[Collected data entries]
════════════════════
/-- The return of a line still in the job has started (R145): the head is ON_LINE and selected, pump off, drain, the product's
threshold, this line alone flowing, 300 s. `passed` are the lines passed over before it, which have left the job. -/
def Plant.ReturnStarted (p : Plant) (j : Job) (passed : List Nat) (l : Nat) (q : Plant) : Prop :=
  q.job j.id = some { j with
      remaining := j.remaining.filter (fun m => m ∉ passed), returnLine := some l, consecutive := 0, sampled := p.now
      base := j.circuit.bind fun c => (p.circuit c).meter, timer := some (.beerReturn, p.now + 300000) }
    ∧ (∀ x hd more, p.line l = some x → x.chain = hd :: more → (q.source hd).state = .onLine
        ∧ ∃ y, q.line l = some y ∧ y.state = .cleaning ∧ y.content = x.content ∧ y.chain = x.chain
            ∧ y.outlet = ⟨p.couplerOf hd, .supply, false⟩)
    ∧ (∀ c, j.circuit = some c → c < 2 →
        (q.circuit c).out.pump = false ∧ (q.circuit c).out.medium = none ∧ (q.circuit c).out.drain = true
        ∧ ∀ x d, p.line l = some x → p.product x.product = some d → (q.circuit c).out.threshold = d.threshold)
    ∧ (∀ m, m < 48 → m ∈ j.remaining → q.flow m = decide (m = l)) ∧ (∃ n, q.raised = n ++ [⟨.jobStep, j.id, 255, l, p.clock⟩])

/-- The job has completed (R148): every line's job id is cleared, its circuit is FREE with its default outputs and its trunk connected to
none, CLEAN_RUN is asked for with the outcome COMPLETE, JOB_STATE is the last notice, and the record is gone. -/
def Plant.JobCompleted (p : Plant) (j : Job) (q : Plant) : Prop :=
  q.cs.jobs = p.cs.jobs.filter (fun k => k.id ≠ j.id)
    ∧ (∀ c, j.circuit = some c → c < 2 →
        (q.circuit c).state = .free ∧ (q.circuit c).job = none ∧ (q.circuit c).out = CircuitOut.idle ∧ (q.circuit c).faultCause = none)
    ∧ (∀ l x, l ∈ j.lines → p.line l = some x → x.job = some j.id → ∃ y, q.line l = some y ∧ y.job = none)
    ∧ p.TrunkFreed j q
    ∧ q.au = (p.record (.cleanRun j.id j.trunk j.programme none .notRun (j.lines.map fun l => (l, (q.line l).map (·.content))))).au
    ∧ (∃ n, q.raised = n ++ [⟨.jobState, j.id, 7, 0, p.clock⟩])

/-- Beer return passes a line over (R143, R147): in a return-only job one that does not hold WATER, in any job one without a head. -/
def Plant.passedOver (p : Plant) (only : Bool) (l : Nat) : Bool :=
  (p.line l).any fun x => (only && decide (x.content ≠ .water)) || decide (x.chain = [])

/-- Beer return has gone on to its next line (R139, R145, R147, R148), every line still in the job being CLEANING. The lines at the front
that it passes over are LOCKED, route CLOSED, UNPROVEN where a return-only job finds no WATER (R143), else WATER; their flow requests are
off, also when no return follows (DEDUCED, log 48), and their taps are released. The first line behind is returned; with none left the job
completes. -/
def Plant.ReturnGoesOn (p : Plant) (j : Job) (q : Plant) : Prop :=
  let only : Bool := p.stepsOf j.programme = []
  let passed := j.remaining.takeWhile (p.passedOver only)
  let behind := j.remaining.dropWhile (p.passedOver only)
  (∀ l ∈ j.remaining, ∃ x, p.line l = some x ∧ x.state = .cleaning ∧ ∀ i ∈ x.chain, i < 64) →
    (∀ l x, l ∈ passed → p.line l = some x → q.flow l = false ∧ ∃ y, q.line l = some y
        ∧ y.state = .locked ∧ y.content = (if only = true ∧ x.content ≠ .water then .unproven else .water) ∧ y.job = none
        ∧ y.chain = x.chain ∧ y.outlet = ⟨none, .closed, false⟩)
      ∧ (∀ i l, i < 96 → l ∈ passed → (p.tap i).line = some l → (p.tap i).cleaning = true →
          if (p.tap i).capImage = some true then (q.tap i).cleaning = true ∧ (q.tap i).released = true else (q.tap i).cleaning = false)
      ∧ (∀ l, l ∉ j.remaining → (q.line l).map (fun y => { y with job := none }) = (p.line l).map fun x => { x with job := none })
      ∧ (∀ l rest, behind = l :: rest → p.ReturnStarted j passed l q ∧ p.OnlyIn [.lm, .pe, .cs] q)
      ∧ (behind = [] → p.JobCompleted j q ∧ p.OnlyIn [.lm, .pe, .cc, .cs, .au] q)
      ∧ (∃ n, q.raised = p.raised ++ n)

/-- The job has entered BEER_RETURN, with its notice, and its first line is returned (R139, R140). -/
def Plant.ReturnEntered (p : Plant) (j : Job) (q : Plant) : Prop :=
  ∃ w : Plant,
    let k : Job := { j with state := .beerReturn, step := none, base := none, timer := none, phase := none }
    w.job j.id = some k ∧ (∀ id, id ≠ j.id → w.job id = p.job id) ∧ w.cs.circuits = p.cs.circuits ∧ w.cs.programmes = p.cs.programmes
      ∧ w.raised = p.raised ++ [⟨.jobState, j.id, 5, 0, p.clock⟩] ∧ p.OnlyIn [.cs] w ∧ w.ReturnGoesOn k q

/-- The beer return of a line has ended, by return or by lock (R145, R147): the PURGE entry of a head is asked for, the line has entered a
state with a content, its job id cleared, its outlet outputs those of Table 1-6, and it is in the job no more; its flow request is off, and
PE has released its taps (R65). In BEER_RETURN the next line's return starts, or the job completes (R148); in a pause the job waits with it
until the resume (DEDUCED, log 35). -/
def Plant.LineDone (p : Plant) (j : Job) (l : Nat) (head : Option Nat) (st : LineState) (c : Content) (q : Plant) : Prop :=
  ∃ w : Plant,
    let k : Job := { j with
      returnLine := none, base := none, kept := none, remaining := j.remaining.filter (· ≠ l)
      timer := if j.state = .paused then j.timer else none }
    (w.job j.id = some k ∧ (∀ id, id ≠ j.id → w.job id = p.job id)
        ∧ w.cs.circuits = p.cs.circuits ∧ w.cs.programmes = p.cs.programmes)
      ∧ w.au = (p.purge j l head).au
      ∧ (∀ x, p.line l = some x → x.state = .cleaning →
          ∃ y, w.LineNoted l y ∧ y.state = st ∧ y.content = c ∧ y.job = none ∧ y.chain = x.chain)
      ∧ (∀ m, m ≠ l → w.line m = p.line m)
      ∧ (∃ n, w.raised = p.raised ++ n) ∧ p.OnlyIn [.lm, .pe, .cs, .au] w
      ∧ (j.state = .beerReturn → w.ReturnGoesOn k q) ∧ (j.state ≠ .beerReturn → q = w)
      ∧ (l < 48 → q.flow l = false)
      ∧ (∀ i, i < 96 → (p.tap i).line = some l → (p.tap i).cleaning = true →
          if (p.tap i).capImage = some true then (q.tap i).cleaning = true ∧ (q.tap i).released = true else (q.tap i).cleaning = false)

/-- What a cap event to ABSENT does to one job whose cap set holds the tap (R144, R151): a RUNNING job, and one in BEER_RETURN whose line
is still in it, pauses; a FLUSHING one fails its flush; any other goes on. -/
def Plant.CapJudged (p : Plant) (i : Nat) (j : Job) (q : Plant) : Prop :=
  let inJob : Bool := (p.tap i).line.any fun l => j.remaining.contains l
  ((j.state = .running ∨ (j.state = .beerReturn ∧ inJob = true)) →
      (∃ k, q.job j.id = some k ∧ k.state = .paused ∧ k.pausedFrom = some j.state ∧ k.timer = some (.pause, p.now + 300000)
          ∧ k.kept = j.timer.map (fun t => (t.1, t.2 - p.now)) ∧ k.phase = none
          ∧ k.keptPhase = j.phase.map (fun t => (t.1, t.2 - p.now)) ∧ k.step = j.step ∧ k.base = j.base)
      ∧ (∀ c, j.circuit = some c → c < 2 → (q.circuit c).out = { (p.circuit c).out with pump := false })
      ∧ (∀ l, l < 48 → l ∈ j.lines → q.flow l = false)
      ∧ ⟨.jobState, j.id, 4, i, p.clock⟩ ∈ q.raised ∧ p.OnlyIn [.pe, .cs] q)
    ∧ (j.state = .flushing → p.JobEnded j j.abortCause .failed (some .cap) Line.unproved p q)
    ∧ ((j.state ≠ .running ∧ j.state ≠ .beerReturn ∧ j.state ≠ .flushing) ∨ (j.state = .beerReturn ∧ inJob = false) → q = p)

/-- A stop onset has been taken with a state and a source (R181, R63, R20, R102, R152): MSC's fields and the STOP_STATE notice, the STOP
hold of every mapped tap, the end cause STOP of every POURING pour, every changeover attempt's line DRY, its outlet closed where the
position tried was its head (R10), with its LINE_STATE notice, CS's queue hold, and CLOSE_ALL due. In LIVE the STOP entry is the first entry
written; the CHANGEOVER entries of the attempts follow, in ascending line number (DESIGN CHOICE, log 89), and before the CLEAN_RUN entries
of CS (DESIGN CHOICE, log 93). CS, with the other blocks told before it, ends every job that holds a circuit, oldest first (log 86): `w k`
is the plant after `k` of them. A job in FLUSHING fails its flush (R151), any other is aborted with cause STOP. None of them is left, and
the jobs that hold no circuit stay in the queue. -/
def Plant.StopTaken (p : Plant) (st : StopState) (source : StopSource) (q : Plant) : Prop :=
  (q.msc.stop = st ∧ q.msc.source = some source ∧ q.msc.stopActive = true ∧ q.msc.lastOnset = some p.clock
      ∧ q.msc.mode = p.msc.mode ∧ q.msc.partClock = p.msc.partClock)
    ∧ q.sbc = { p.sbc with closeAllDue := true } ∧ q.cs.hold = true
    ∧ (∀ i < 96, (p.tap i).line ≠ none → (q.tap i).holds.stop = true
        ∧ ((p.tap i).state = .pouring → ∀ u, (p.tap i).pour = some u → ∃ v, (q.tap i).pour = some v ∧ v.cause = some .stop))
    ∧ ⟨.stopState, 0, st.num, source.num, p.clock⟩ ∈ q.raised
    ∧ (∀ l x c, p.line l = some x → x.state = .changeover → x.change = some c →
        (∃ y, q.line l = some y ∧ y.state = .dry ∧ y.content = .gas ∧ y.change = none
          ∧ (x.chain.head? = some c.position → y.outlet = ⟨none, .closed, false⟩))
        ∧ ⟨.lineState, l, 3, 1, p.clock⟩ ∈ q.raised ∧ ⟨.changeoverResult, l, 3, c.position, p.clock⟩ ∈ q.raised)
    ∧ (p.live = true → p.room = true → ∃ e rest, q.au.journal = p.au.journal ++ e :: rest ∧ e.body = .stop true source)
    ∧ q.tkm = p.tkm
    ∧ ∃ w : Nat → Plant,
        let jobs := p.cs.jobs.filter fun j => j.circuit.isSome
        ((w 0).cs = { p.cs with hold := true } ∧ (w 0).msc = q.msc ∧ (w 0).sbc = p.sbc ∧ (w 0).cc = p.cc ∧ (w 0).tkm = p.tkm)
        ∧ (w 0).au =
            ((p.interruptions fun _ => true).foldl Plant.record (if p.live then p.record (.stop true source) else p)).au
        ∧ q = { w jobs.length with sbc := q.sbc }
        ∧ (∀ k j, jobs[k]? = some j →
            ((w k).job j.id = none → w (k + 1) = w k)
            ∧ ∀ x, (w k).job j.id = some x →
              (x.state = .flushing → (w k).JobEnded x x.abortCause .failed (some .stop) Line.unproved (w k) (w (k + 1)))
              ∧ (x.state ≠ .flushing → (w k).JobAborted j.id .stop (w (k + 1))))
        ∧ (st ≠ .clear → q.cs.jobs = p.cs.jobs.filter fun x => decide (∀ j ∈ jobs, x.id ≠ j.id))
════════════════════
**Description of the task:**
Every line above with the string "unproved" in it needs to be copied.

**Response to this task:**
    ∧ (j.state = .flushing → p.JobEnded j j.abortCause .failed (some .cap) Line.unproved p q)
              (x.state = .flushing → (w k).JobEnded x x.abortCause .failed (some .stop) Line.unproved (w k) (w (k + 1)))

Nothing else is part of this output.